From the entries below, retype only the lines from the one with "(∀ r : Post, s.posts[p]" through the one with "1 ≤ (left e).toNat", exactly as written.

........

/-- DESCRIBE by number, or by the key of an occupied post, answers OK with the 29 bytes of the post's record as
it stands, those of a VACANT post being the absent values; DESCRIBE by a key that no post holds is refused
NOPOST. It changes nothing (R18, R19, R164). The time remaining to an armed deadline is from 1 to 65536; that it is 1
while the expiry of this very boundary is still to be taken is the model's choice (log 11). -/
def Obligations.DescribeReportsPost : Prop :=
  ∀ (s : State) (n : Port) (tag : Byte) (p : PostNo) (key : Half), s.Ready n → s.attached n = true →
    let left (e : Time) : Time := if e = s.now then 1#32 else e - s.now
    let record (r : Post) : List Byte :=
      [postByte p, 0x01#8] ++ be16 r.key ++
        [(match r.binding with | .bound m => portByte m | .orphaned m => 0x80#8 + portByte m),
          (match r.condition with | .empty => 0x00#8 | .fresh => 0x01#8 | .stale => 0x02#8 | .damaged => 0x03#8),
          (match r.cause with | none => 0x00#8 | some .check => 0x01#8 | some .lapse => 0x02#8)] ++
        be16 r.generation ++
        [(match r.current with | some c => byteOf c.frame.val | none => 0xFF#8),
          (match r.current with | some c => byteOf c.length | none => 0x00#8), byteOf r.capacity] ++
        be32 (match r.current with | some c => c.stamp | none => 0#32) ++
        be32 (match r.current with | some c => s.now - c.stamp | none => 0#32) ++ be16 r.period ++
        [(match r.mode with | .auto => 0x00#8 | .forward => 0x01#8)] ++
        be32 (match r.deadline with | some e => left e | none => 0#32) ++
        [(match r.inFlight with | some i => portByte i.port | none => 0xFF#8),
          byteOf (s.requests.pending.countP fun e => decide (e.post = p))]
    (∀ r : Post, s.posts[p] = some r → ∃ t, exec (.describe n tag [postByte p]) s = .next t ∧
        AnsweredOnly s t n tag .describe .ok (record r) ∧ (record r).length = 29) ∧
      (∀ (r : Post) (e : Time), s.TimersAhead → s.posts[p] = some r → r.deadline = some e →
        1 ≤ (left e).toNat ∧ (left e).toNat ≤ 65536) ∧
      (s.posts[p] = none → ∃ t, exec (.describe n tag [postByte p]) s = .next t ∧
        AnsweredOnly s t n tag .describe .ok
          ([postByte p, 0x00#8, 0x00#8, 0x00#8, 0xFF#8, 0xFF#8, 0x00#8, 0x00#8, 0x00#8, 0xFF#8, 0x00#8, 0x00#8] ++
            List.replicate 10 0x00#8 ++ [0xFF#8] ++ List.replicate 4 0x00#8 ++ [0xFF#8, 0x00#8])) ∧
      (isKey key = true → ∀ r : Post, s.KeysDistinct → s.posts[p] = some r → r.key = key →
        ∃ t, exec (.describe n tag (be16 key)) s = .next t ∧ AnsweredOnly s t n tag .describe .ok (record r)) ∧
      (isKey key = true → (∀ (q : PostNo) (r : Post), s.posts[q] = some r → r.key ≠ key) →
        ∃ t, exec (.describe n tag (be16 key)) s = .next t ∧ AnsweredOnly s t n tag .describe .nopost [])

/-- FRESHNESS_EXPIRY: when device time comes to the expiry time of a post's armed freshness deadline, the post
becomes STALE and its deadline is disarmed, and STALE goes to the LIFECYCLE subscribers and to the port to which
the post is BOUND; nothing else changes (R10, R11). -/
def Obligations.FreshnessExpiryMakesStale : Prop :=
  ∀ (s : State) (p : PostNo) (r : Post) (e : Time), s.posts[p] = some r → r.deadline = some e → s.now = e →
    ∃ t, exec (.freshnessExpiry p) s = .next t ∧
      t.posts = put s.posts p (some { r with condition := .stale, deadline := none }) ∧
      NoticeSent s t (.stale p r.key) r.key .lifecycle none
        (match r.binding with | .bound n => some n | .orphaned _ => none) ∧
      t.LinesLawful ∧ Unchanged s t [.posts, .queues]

........

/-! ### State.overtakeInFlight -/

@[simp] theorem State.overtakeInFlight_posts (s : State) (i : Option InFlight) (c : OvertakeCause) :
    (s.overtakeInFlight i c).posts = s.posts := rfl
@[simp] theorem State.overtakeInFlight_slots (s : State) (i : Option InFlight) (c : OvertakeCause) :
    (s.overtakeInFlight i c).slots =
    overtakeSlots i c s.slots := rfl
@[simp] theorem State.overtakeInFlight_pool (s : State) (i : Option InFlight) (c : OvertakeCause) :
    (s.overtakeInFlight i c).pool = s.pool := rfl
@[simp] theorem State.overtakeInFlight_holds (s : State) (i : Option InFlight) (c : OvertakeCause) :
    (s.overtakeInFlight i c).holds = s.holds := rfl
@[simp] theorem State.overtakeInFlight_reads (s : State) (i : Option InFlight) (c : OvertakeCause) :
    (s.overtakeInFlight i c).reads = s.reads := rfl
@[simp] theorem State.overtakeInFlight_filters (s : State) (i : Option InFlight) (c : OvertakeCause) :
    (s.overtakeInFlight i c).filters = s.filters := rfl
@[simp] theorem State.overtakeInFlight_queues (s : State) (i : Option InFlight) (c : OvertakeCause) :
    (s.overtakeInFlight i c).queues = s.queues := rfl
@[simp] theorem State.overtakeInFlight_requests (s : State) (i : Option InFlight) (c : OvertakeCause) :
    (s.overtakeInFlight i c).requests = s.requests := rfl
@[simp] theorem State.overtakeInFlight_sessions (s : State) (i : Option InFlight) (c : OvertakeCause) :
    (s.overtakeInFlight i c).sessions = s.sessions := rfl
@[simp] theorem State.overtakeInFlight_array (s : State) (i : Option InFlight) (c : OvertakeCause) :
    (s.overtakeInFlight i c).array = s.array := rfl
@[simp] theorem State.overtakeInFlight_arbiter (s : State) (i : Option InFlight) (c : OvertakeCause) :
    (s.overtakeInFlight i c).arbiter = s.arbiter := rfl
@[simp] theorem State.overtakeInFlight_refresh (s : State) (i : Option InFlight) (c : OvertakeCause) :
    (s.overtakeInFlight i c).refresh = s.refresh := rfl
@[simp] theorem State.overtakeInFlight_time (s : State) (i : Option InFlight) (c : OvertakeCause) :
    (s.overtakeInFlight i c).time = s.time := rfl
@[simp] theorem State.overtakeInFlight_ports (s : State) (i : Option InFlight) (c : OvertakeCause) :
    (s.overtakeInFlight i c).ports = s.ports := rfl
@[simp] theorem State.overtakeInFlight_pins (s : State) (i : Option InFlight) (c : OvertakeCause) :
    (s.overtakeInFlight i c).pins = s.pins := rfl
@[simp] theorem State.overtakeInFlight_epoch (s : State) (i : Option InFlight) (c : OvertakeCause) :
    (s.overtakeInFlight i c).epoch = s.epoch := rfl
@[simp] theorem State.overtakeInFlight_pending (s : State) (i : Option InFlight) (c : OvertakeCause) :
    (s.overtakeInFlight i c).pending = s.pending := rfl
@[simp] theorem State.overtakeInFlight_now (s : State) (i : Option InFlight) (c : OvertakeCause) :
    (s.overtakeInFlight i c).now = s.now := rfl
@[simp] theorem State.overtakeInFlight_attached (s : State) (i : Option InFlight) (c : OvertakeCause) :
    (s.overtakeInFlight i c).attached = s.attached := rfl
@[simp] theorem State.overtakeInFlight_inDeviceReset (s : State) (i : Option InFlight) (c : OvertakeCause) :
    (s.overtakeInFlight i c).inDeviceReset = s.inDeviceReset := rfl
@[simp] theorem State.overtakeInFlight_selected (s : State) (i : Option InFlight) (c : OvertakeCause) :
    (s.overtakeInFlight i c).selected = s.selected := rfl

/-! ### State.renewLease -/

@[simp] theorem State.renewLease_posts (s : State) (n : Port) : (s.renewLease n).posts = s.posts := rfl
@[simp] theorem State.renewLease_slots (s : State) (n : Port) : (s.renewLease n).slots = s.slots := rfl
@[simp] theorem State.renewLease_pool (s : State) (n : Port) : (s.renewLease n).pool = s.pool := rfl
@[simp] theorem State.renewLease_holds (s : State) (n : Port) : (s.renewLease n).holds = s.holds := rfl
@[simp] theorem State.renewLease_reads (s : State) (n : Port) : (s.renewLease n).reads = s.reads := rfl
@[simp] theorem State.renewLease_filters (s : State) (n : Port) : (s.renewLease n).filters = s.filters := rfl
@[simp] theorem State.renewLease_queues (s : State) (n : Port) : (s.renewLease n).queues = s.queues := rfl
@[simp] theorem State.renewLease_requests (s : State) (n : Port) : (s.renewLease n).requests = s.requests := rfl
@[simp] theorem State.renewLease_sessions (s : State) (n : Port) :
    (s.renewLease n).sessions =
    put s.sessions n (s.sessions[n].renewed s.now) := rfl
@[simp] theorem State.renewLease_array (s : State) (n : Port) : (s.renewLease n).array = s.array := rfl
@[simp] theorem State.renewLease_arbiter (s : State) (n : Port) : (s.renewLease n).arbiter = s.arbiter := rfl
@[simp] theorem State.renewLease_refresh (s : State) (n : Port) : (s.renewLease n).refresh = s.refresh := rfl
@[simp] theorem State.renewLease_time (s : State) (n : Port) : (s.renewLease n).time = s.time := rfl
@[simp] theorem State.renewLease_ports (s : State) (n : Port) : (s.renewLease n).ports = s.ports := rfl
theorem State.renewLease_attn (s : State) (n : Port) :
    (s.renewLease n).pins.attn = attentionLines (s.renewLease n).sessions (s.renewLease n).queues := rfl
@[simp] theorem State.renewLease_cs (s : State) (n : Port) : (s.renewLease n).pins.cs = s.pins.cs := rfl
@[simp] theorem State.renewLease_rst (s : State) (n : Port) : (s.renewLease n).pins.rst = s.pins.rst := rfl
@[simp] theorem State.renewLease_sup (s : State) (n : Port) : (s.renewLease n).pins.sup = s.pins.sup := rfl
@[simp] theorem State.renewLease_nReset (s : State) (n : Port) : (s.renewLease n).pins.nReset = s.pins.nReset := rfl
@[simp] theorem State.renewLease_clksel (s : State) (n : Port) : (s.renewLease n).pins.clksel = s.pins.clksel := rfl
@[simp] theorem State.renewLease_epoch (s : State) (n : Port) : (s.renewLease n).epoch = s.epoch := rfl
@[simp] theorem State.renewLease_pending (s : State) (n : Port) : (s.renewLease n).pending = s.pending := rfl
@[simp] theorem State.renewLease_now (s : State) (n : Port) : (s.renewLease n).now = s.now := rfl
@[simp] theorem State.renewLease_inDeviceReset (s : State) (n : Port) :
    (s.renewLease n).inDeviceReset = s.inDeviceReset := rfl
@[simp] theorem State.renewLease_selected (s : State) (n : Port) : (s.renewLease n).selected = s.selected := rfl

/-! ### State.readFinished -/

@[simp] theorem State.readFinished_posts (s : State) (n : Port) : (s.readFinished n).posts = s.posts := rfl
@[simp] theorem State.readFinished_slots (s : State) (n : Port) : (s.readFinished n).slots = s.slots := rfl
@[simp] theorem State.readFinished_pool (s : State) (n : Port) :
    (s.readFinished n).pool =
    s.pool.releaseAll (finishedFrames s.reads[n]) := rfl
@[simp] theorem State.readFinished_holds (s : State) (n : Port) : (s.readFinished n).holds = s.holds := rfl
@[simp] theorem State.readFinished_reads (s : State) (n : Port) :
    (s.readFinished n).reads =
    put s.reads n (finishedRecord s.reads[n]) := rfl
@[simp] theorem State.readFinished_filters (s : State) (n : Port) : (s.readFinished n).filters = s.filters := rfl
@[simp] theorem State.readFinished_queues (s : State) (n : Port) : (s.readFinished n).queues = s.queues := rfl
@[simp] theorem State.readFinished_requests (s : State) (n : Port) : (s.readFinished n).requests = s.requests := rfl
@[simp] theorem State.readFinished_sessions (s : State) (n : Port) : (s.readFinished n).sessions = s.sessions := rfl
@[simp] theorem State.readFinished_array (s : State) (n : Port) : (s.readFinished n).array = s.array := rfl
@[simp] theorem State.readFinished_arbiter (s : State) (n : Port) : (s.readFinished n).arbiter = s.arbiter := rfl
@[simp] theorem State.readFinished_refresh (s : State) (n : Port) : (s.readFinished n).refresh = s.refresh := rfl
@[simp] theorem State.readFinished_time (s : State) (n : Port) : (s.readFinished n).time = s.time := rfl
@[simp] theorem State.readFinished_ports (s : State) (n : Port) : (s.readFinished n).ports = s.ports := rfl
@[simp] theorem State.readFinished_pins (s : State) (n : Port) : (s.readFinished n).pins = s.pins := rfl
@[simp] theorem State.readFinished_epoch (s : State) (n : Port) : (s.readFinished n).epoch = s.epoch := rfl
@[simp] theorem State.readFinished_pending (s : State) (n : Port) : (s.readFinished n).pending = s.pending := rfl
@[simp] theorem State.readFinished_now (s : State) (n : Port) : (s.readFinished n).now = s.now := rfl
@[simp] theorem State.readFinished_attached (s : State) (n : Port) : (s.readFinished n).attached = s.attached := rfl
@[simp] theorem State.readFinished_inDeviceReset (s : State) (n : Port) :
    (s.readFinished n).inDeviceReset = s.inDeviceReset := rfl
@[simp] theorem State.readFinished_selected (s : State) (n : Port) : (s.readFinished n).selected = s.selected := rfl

........

Answer:
    (∀ r : Post, s.posts[p] = some r → ∃ t, exec (.describe n tag [postByte p]) s = .next t ∧
        AnsweredOnly s t n tag .describe .ok (record r) ∧ (record r).length = 29) ∧
      (∀ (r : Post) (e : Time), s.TimersAhead → s.posts[p] = some r → r.deadline = some e →
        1 ≤ (left e).toNat ∧ (left e).toNat ≤ 65536) ∧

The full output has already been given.